-- ==== Sys2Proof/Config.lean ====
section
/-!
DEFINITION. What an implementation fixes (00_scope.md R5), what the outside world can do to the machine
(70_reset_and_hazards.md R245), and the values the spec leaves free (R246), as constants without a body.

The parameters are a record, `Config`, that every state carries and no step changes (60_exceptions.md R211: "fixed before
`Reset` and constant for a run"), so a statement about every state is a statement about every configuration
(DESIGN CHOICE, log 1).
-/

namespace Sys2Proof

/-- The three timers the machine registers at reset (10_state.md R28). -/
inductive SysTimer where
  | cpu
  | decay
  | refresh
  deriving DecidableEq, Repr

/-- `ADDI_VF`: what `Fx1E` writes to VF (43_index_memory.md R121). The overflow mode carries its threshold `ADDI_LIMIT`,
which the spec leaves open, so that the mode cannot be chosen without one (log 26). -/
inductive AddiVf where
  | alwaysOne
  | overflow (limit : Nat)
  deriving DecidableEq, Repr

/-- `END_OF_RUN`: the two definitions of 70_reset_and_hazards.md R224. -/
inductive EndOfRun where
  | idleLoop
  | cycles (n : Nat)
  deriving DecidableEq, Repr

/-- The implementation parameters of 00_scope.md R5 (`SP_EMPTY` of D3 and the font of D5 among them). `DECAY_HZ` is the
fixed 60 of R5 and `KEY_DIV` is computed; both are in Machine/Param.lean with the default values.

`oneDrawPerDeadline` is the model's own: it selects between two readings of the spec where its rules contradict each other
(DESIGN CHOICE, log 34). -/
structure Config where
  memSize : Nat
  progStart : Nat
  stackCap : Nat
  spEmpty : Byte
  dispW : Nat
  dispH : Nat
  font : List Byte
  cpuHz : Nat
  frameHz : Nat
  maxExecPerWake : Nat
  timerOrder : List SysTimer
  xbBcd : Nat
  xbStore : Nat
  xbLoad : Nat
  addiVf : AddiVf
  endOfRun : EndOfRun
  oneDrawPerDeadline : Bool
  deriving DecidableEq, Repr

/-- What a timer's firing does (10_state.md R27): `CpuCycle`, `Decay60`, `Refresh` or `None`. -/
inductive Callback where
  | cpuCycle
  | decay60
  | refresh
  | noCallback
  deriving DecidableEq, Repr

/-- The calls of the timer interface (48_scheduler.md R152 to R156). `start` carries how far `now()` has moved since its
last reading (R155: a fresh reading). Periods and timeouts are unsigned 64-bit numbers of nanoseconds (10_state.md R27). -/
inductive TimerCall where
  | register (callback : Callback)
  | configureOneShot (handle : Nat) (timeout : Duration)
  | configureCyclic (handle : Nat) (period : Duration) (skipMissed : Bool)
  | start (handle gap : Nat)
  | stop (handle : Nat)
  deriving DecidableEq, Repr

/-- The host's commands (60_exceptions.md R210) and its timer calls (log 13). `gap` is how far `now()` has moved since
its last reading, so from `Start` on a reading never goes back (48_scheduler.md R157; before `Start`, log 32). -/
inductive HostCommand where
  | reset
  | loadRom (bytes : List Byte)
  | start
  | pause (gap : Nat)
  | resume (gap : Nat)
  | timer (call : TimerCall)
  deriving DecidableEq, Repr

/-- Which agent moves next (70_reset_and_hazards.md R245): the scheduler thread, the host, or the rendering
collaborator. The gap of a scheduler move is used only where the move begins a wake. -/
inductive Move where
  | scheduler (gap : Nat)
  | host (command : HostCommand)
  | renderer
  deriving DecidableEq, Repr, Inhabited

/-- `RandomByte()` at the n-th draw (42_alu.md R111, U8: any value). FREE VALUE: nothing constrains it (log 7). -/
opaque Config.randomByte : Nat → Byte

/-- `KeyPressed(k)` at the n-th instant of asking (60_exceptions.md R207, U9: any value). FREE VALUE: nothing constrains
it (log 8). -/
opaque Config.keyPressed : Nat → Nibble → Bool

/-- The n-th move when no move is pending (70_reset_and_hazards.md R246: the order of the agents, the host's commands
and the time of each wake are left free). FREE VALUE: nothing constrains it (log 5). -/
opaque Config.freeMove : Nat → Move

end Sys2Proof
end

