-- ==== Sys2Proof/Machine/Step.lean ====
section
/-!
DEFINITION. The step of the machine, and how the host places one instruction (log 3, log 4).
-/

namespace Sys2Proof.Machine

/-- One step: one move of one agent (70_reset_and_hazards.md R245). -/
def step (s : State) : Host.Outcome State Fault Refusal := s.advance

/-- The state in which the very next step fetches and runs the table's word: the word stored at PC and a wake that is
about to fire `T_CPU`. -/
def State.withFetchWord (s : State) (nbits w : Nat) : State := (s.placeWord nbits w).beforeCpuFiring

end Sys2Proof.Machine
end

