/-- R92 with R47: with room on the stack, CALL completes: SP names the next entry (0 from the empty stack), which holds
`PC + 2`; every other entry keeps its value; PC is the target, `JumpFlag` is set, nothing else changes. -/
def Obligations.CallPushesTheReturnAddress : Prop :=
  ∀ (s : State) (nnn : Addr12), s.cfg.stackCap ≤ 255 → s.stack.length = s.cfg.stackCap → 1 ≤ s.cfg.stackCap →
    (s.sp = s.cfg.spEmpty ∨ s.sp.toNat + 1 < s.cfg.stackCap) →
    ∃ t, exec (.call nnn) s = .next t ∧
      t.sp.toNat = (if s.sp = s.cfg.spEmpty then 0 else s.sp.toNat + 1) ∧
      t.stack[t.sp.toNat]? = some (BitVec.ofNat 16 (s.pc.toNat + 2)) ∧
      (∀ k, k ≠ t.sp.toNat → t.stack[k]? = s.stack[k]?) ∧ t.pc.toNat = nnn.toNat ∧
      t = { s with pc := t.pc, sp := t.sp, stack := t.stack, jumpFlag := true }

/-- R195: CALL on the full stack raises `StackOverflow`, with the return address that was not pushed; SP, the stack entries
and PC are unchanged. -/
def Obligations.CallOnFullStackTraps : Prop :=
  ∀ (s : State) (nnn : Addr12), s.sp ≠ s.cfg.spEmpty → s.cfg.stackCap ≤ s.sp.toNat + 1 →
    ∃ t, exec (.call nnn) s = .next t ∧
      s.ChangesOnlyByTrap t ⟨.stackOverflow, encode (.call nnn), s.pc, (s.pc + 2#16).toNat⟩ ∧
      TrapKind.stackOverflow.code = 1

/-- R91, R93: a jump completes in every state: PC is `nnn`, or the 16-bit sum `nnn + V0`, `JumpFlag` is set, nothing else
changes. -/
def Obligations.JumpsSetPcAndJumpFlag : Prop :=
  ∀ (s : State) (nnn : Addr12),
    (∃ t, exec (.jp nnn) s = .next t ∧ t.pc.toNat = nnn.toNat ∧ t = { s with pc := t.pc, jumpFlag := true }) ∧
    ∃ t, exec (.jpV0 nnn) s = .next t ∧ t.pc.toNat = (nnn.toNat + (s.reg 0x0#4).toNat) % 65536 ∧
      t = { s with pc := t.pc, jumpFlag := true }

/-- R94 to R98: a skip completes in every state: PC moves by 2 modulo 2^16 exactly when its comparison holds, and nothing
else changes; the low nibble of classes 5 and 9 plays no part (30_encoding.md R65). -/
def Obligations.SkipsMovePcExactlyWhenTaken : Prop :=
  ∀ (s : State) (x y n : Nibble) (kk : Byte) (i : Instr) (taken : Prop),
    (i = .seImm x kk ∧ (taken ↔ s.reg x = kk)) ∨ (i = .sneImm x kk ∧ (taken ↔ s.reg x ≠ kk)) ∨
      (i = .seReg x y n ∧ (taken ↔ s.reg x = s.reg y)) ∨ (i = .sneReg x y n ∧ (taken ↔ s.reg x ≠ s.reg y)) →
    ∃ t, exec i s = .next t ∧ t = { s with pc := t.pc } ∧
      (taken → t.pc.toNat = (s.pc.toNat + 2) % 65536) ∧ (¬taken → t.pc = s.pc)

/-- R90, R92, D23: a return after a call comes back to the instruction after the call with the stack pointer of before,
from every state whose stack keeps its promises (`State.StackInv`) and has room. -/
def Obligations.CallThenReturnComesBack : Prop :=
  ∀ (s : State) (nnn : Addr12), s.cfg.wf = true → s.StackInv →
    (s.sp = s.cfg.spEmpty ∨ s.sp.toNat + 1 < s.cfg.stackCap) →
    ∃ t u, exec (.call nnn) s = .next t ∧ exec .ret t = .next u ∧ u.pc = s.pc + 2#16 ∧ u.sp = s.sp ∧
      u.v = s.v ∧ u.mem = s.mem

/-- R47: from the empty stack, `STACK_CAP` pushes succeed and the entries are the addresses pushed; one further push
overflows. -/
def Obligations.StackHoldsCapacityAddresses : Prop :=
  ∀ (s : State) (as : List Word), s.cfg.wf = true → s.stack.length = s.cfg.stackCap → s.sp = s.cfg.spEmpty →
    as.length = s.cfg.stackCap →
    ∃ t, as.foldlM State.push s = some t ∧ t.stack = as ∧ t.sp.toNat = s.cfg.stackCap - 1 ∧
      ∀ a, t.push a = none

/-! ### Register and ALU -/

/-- R100 to R103, R105, R106: these six complete in every state, write VX as said and change nothing else (VF only where
`x = F`). -/
def Obligations.LoadsAndLogicWriteOnlyVx : Prop :=
  ∀ (s : State) (x y : Nibble) (kk : Byte),
    (∃ t, exec (.ldImm x kk) s = .next t ∧ t.reg x = kk ∧ s.ChangesOnlyRegs t [x]) ∧
    (∃ t, exec (.addImm x kk) s = .next t ∧ (t.reg x).toNat = ((s.reg x).toNat + kk.toNat) % 256 ∧
      s.ChangesOnlyRegs t [x]) ∧
    (∃ t, exec (.ldReg x y) s = .next t ∧ t.reg x = s.reg y ∧ s.ChangesOnlyRegs t [x]) ∧
    (∃ t, exec (.orReg x y) s = .next t ∧
      (∀ k, (t.reg x).getLsbD k = ((s.reg x).getLsbD k || (s.reg y).getLsbD k)) ∧ s.ChangesOnlyRegs t [x]) ∧
    (∃ t, exec (.andReg x y) s = .next t ∧
      (∀ k, (t.reg x).getLsbD k = ((s.reg x).getLsbD k && (s.reg y).getLsbD k)) ∧ s.ChangesOnlyRegs t [x]) ∧
    ∃ t, exec (.xorReg x y) s = .next t ∧
      (∀ k, (t.reg x).getLsbD k = ((s.reg x).getLsbD k ^^ (s.reg y).getLsbD k)) ∧ s.ChangesOnlyRegs t [x]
○ ○ ○ ○
Exercise instructions
Give the number of lines in the listing that hold the word "entry", with no other words.

Solution for this problem
2